How to sprint over Dar hurdles
By Mbatau wa Ngai | October 8th 2019
Kenya needs to think outside the box and exploit the potential available in the Common Market for Eastern and Southern Africa (Comesa) since Tanzania seems determined to lock Nairobi out of its market.
This proposition is borne out of the realisation that despite the construction of the Sh20 billion highway linking Arusha and industrial satellite town of Athi River, Kenya’s annual exports to Tanzania have dropped by more than a third since 2014 to Sh29.75 billion.
Imports from Tanzania also dropped slightly over the same period.
Tanzania has also been accused of actively placing road-blocks on Kenya’s trade with Malawi, Zambia and Zimbabwe.
None of this comes as a surprise to analysts who witnessed Dar’s departure from Comesa to join the Southern Africa Development Community.
Indeed, there was talk then that South Africa had lured Tanzania into SADC to build a firewall against Kenya’s encroachment into southern Africa.
Instead of wasting its time cajoling Dar-es-Salaam to open its market, Kenya should take a hard look at the opportunities available in the Democratic Republic of the Congo (DRC).
It can also expand trade with Kampala, Kigali and Burundi.
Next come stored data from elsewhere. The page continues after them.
-- ==== Sys2Proof/Machine/Serving.lean ====
section
/-!
DEFINITION. Serving: requests (R54 to R56), seatings and their rows (R42 to R45, R57, R58, R98, R100), passes and transposed segments with their hand-over (R49 to R53, R271, R273), activation store blocks (R106 to
R108).
-/

namespace Sys2Proof.Machine

/-! ## Requests (R54, R55) -/

/-- A row tag that no row may carry (R16). -/
def badTag (t : BitVec 16) : Bool := decide (0x4000 ≤ t.toNat) && t != 0xffff

/-- The code with which a request ends at once, or none (R16, R387, R390). -/
def State.requestCode (s : State) (x : Session) (r : ServeReq) : Option Nat :=
  if x.draining then some Code.gloveClosed
  else if (s.tenantGlove? x.tenant).isNone then some Code.noGlove
  else if badTag r.rowTag then some Code.rowTagInvalid
  else if s.cp.tripped then some Code.thermalTripped else none

/-- SERVING_REQUEST (R54, R55): the request arrives, and is admitted, held in QUEUED, or ended. -/
def execServingRequest (session : Sess) (r : ServeReq) (s : State) : Out :=
  .next (match s.session? session.val with
    | none => s
    | some x =>
      let id := s.nextRequest
      let q : Request :=
        { id := id, session := session, tenant := x.tenant, cab := x.cab, ask := r, state := RState.queued, code := 0,
          group := none, slot := none, placed := 0, delivered := 0, ready := 0, since := s.now, seq := 0, kvPages := 0,
          inPass := false, passedOver := false, arrived := s.now, admitted := 0, ended := 0, pinned := false, out := [],
          record := [] }
      let s := { s with requests := s.requests ++ [q], nextRequest := id + 1 }
      match s.requestCode x r with
      | some c => s.endRequest id c
      | none =>
        let s := match s.tenantGlove? x.tenant with
          | some g => s.modGlove g.id.toNat fun g => { g with tokensIn := g.tokensIn + r.promptRows }
          | none => s
        s.tryAdmit id)

/-- ADMISSION_RETEST (R54, R353): a waiting request is tested, and one whose drawer was evicted asks for it again. -/
def execAdmissionRetest (request : Nat) (s : State) : Out := .next ((s.tryAdmit request).repin request)

/-! ## Filling a seating (R44, R45, R271) -/

/-- A cluster while a seating is filled: its rows and the distinct slots among them. -/
structure Bench where
  rows : Nat
  tags : List (BitVec 16)
  deriving DecidableEq, Repr

/-- A cluster that can take a row with a tag: room, and the tag already there or fewer than 32 distinct slots (R44). -/
def Bench.takes (b : Bench) (t : BitVec 16) : Bool :=
  decide (b.rows < 512) && (t == 0xffff || b.tags.contains t || decide (b.tags.length < 32))

/-- The cluster for rows of a tag: one that holds the tag, else the one with fewest rows (R45). -/
def pickBench (bs : List Bench) (t : BitVec 16) : Option Nat :=
  let ok := bs.zipIdx.filter fun p => p.1.takes t
  match ok.find? fun p => t != 0xffff && p.1.tags.contains t with
  | some p => some p.2
  | none => (minBy (fun (p : Bench × Nat) => p.1.rows) ok).map Prod.snd

/-- The maker of a seat row: its cluster and position. -/
def seatAt (proto : SeatRow) (c p : Nat) : SeatRow := { proto with cluster := c, pos := p }

/-- Up to `n` rows of one tag placed: the rows and the clusters after them. -/
def placeRows (proto : SeatRow) : Nat → Nat → List Bench → List SeatRow → List Bench × List SeatRow
  | 0, _, bs, acc => (bs, acc)
  | fuel + 1, n, bs, acc =>
    if n = 0 then (bs, acc)
    else match pickBench bs proto.tag with
      | none => (bs, acc)
      | some c =>
        let b := bs.getD c ⟨0, []⟩
        let m := min n (512 - b.rows)
        let b' : Bench :=
          { rows := b.rows + m,
            tags := if proto.tag = 0xffff || b.tags.contains proto.tag then b.tags else b.tags ++ [proto.tag] }
        placeRows proto fuel (n - m) (updAt c (fun _ => b') bs) (acc ++ (List.range m).map fun i => seatAt proto c (b.rows + i))

/-- Rows that may be seated in one pass for a request (R58): a chunk of the prompt, or the next token. -/
def chunkOf (prefill : Nat) (q : Request) : Nat := min q.ready (if q.delivered = 0 || 1 < q.ready then prefill else 1)

/-- The row of a request, its place apart. -/
def State.requestRow (s : State) (q : Request) : SeatRow :=
  { cluster := 0, pos := 0, tag := match q.slot with | some n => BitVec.ofNat 16 n | none => 0xffff,
    kind := if 1 < q.ready || q.placed < q.ask.promptRows then 0 else 1,
    glove := ((s.tenantGlove? q.tenant).map Glove.id).getD 0, request := some q.id, run := none, seq := 0, token := 0,
    act := [] }

/-- The row of a run's sequence, its place apart. -/
def State.runRow (s : State) (r : Run) (seq : Nat) (back : Bool) : SeatRow :=
  { cluster := 0, pos := 0, tag := BitVec.ofNat 16 r.slot, kind := if back then 3 else 2,
    glove := ((s.tenantGlove? r.tenant).map Glove.id).getD 0, request := none, run := some r.id, seq := seq, token := 0,
    act := [] }

/-- The tokens of the next `m` rows that a sequence seats forward, in token order (R271); those of rows to be seated again come first. -/
def StepSeq.nextForward (q : StepSeq) (m : Nat) : List Nat :=
  (q.redo ++ (List.range m).map fun i => q.placed + q.redo.length + i).take m

/-- The tokens of the next `m` rows that a sequence seats backward: the last of those left, from the last chunk to the first (R273). -/
def StepSeq.nextBackward (q : StepSeq) (m : Nat) : List Nat :=
  let k := m - q.redoBack.length
  q.redoBack.take m ++ (List.range k).map fun i => q.rows - (q.back + q.redoBack.length) - k + i

/-- Rows with the tokens that they hold. -/
def withTokens (rows : List SeatRow) (tokens : List Nat) : List SeatRow :=
  (rows.zip tokens).map fun p => { p.1 with token := p.2 }

/-- The drawer of a request is resident on its group, so that its rows may join (R244). -/
def State.drawerReady (s : State) (q : Request) : Bool :=
  match q.slot, q.group with
  | some n, some g => q.pinned && (s.residency? q.cab n g).any Residency.complete
  | none, _ => true
  | _, none => false

/-- A tenant's glove may be installed: the standby has acknowledged its making (R378). -/
def State.gloveKnown (s : State) (t : BitVec 32) : Bool := ((s.tenantGlove? t).map Glove.standbyAcked).getD false

/-- Requests with rows that wait for a seat on a group: first those that the last seating passed over, then in admission order (R45). -/
def State.waitingReqs (s : State) (c : Cab) (g : Die) : List Request :=
  let all := sortBy Request.seq (s.requests.filter fun q =>
    q.cab == c && q.group == some g && q.live && decide (0 < q.ready) && s.drawerReady q && s.gloveKnown q.tenant)
  all.filter Request.passedOver ++ all.filter fun q => !q.passedOver

/-- Waiting requests of which a seating that starts takes fewer rows than a pass may take are passed over; the others keep no such place
(R45). -/
def State.markPassed (s : State) (c : Cab) (g : Die) (rows : List SeatRow) : State :=
  let ids := (s.waitingReqs c g).map Request.id
  let upd : Request → Request := fun q =>
    if ids.contains q.id then
      { q with passedOver := decide ((rows.filter fun r => r.request == some q.id).length < chunkOf (s.cab c).adm.prefill q) }
    else q
  { s with requests := s.requests.map upd }

/-- A step may seat rows (R271): it is running, and every die of the group has switched. -/
def Run.seats (r : Run) : Bool :=
  r.inStep && (r.state == RunSt.running || r.state == RunSt.stopping) && r.perDie.all RunDie.switched

/-- Bytes of saved activations for which a sequence holds space on each die of its home group: from its first chunk, until its backward
passes read them (R272). -/
def State.savedOf (s : State) (r : Run) (q : StepSeq) : Nat := if q.placed = 0 then 0 else (q.rows - q.back) * s.savedBytes r

/-- The sequences of a run's step on a group that may be seated (R272): those that have begun, and in order those for whose saved
activations there is room; one that must wait holds back the later ones. -/
def State.roomySeqs (s : State) (r : Run) (g : Die) : List StepSeq :=
  let mine := r.step.filter fun q => q.home == g
  (mine.foldl (fun (acc : List StepSeq × Nat × Bool) q =>
    if acc.2.2 then acc
    else if q.placed != 0 then (acc.1 ++ [q], acc.2.1, false)
    else
      let n := acc.2.1 + q.rows * s.savedBytes r
      if r.saveRoom < n then (acc.1, acc.2.1, true) else (acc.1 ++ [q], n, false)) ([], (mine.map (s.savedOf r)).sum, false)).1

/-- The sequences of a group's step with forward rows to seat: run, sequence, rows in the next chunk (R271). -/
def State.forwardChunks (s : State) (c : Cab) (g : Die) : List (Run × StepSeq × Nat) :=
  (s.runs.filter fun r => r.cab == c && r.seats).flatMap fun r =>
    ((s.roomySeqs r g).filter fun q => decide (q.placed < q.rows)).map fun q =>
      (r, q, min (s.cab c).adm.prefill (q.rows - q.placed))

/-- A group's next sequence with backward rows to seat, in dataset order, from the last chunk to the first (R273): its
forward passes have ended. -/
def State.backwardChunk (s : State) (c : Cab) (g : Die) : Option (Run × StepSeq × Nat) :=
  ((s.runs.filter fun r => r.cab == c && r.seats).flatMap fun r =>
    (r.step.filter fun q => q.home == g && q.forward == q.rows && decide (q.back < q.rows)).map fun q =>
      let n := (s.cab c).adm.prefill
      (r, q, min (q.rows - q.back) (if q.back = 0 && q.rows % n != 0 then q.rows % n else n))).head?

/-- Logical clusters that every die of a group has. -/
def State.groupClusters (s : State) (c : Cab) (g : Die) : Nat :=
  ((s.groupOfCab c g).map fun d => (s.die d).map.length).foldl min 9

/-- Empty clusters for a group's seating. -/
def State.benches (s : State) (c : Cab) (g : Die) : List Bench := List.replicate (s.groupClusters c g) ⟨0, []⟩

/-- The forward seating that a group's waiting rows fill (R44, R45, R53). -/
def State.fillForward (s : State) (c : Cab) (g : Die) : List SeatRow :=
  let (bs, rows) := (s.waitingReqs c g).foldl (fun (acc : List Bench × List SeatRow) q =>
    placeRows (s.requestRow q) 16 (chunkOf (s.cab c).adm.prefill q) acc.1 acc.2) (s.benches c g, [])
  ((s.forwardChunks c g).foldl (fun (acc : List Bench × List SeatRow) x =>
    let (bs, l) := placeRows (s.runRow x.1 x.2.1.index false) 16 x.2.2 acc.1 []
    (bs, acc.2 ++ withTokens l (x.2.1.nextForward l.length))) (bs, rows)).2

/-- The transposed seating of a group (R52, R273). -/
def State.fillBackward (s : State) (c : Cab) (g : Die) : List SeatRow :=
  match s.backwardChunk c g with
  | none => []
  | some x =>
    let l := (placeRows (s.runRow x.1 x.2.1.index true) 16 x.2.2 (s.benches c g) []).2
    withTokens l (x.2.1.nextBackward l.length)

/-! ## Drawer lines (R98, R100) -/

/-- The distinct drawer slots of a cluster's rows, in order of first appearance by position. -/
def slotOrder (rows : List SeatRow) (c : Nat) : List (BitVec 16) :=
  ((sortBy SeatRow.pos (rows.filter fun r => r.cluster == c)).foldl (fun (acc : List (BitVec 16)) r =>
    if r.tag = 0xffff || badTag r.tag || acc.contains r.tag then acc else acc ++ [r.tag]) [])

/-- Rows without a line: of a 33rd or later slot, or with an invalid tag. -/
def unseatedRows (rows : List SeatRow) : List Nat :=
  (rows.zipIdx.filter fun p =>
    badTag p.1.tag || (p.1.tag != 0xffff && !((slotOrder rows p.1.cluster).take 32).contains p.1.tag)).map Prod.snd

/-- The owner of a row's work, for reports. -/
def SeatRow.touch (r : SeatRow) : Touch :=
  { stream := 0, jobSeq := 0, opIndex := 0, rowTag := r.tag, request := r.request, run := r.run }

/-- Placement reports of a pass, one a cluster and code (R100, R445). -/
def State.reportPlacement (s : State) (d : Die) (cab : Cab) (p : Pass) : State :=
  let bad := p.unseated.filterMap fun i => p.rows[i]?
  (List.range 9).foldl (fun s c =>
    [(62, bad.filter fun r => r.cluster == c && !badTag r.tag), (46, bad.filter fun r => r.cluster == c && badTag r.tag)].foldl
      (fun (s : State) x =>
        if x.2.isEmpty then s
        else s.report { cls := Cls.placement, severity := 1, block := 1,
                        unit := Fin.ofNat 64 ((s.die d).map.getD c 0).val, die := d, cab := some cab,
                        d2 := word (put c 48 + put x.2.length 32 + put x.1 24), d3 := 0,
                        touched := x.2.map SeatRow.touch }) s) s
DRC is not only more populous than Tanzania but could also be used as a gateway to Namibia, Botswana, Zambia and Zimbabwe. These countries have long resented the overbearing South African domination of their markets and would readily welcome Kenyan goods and services.
It is worth noting that Kenya’s leading indigenous banks, KCB and Equity, have already set strong foundations in these countries and can be used as enablers to other business entrepreneurs.
To guarantee success, our leaders need to talk to their counterparts in these countries and agree on the type of industries each country will establish. They could borrow a leaf from Europe’s design and production of Airbus planes whose parts are produced in four countries but assembled in France. European nations use the same model in their motor vehicle production processes.
The attractiveness of this model is the reality that these countries, especially DRC, have a surfeit of raw materials needed to set up these industries. This would enhance job creation.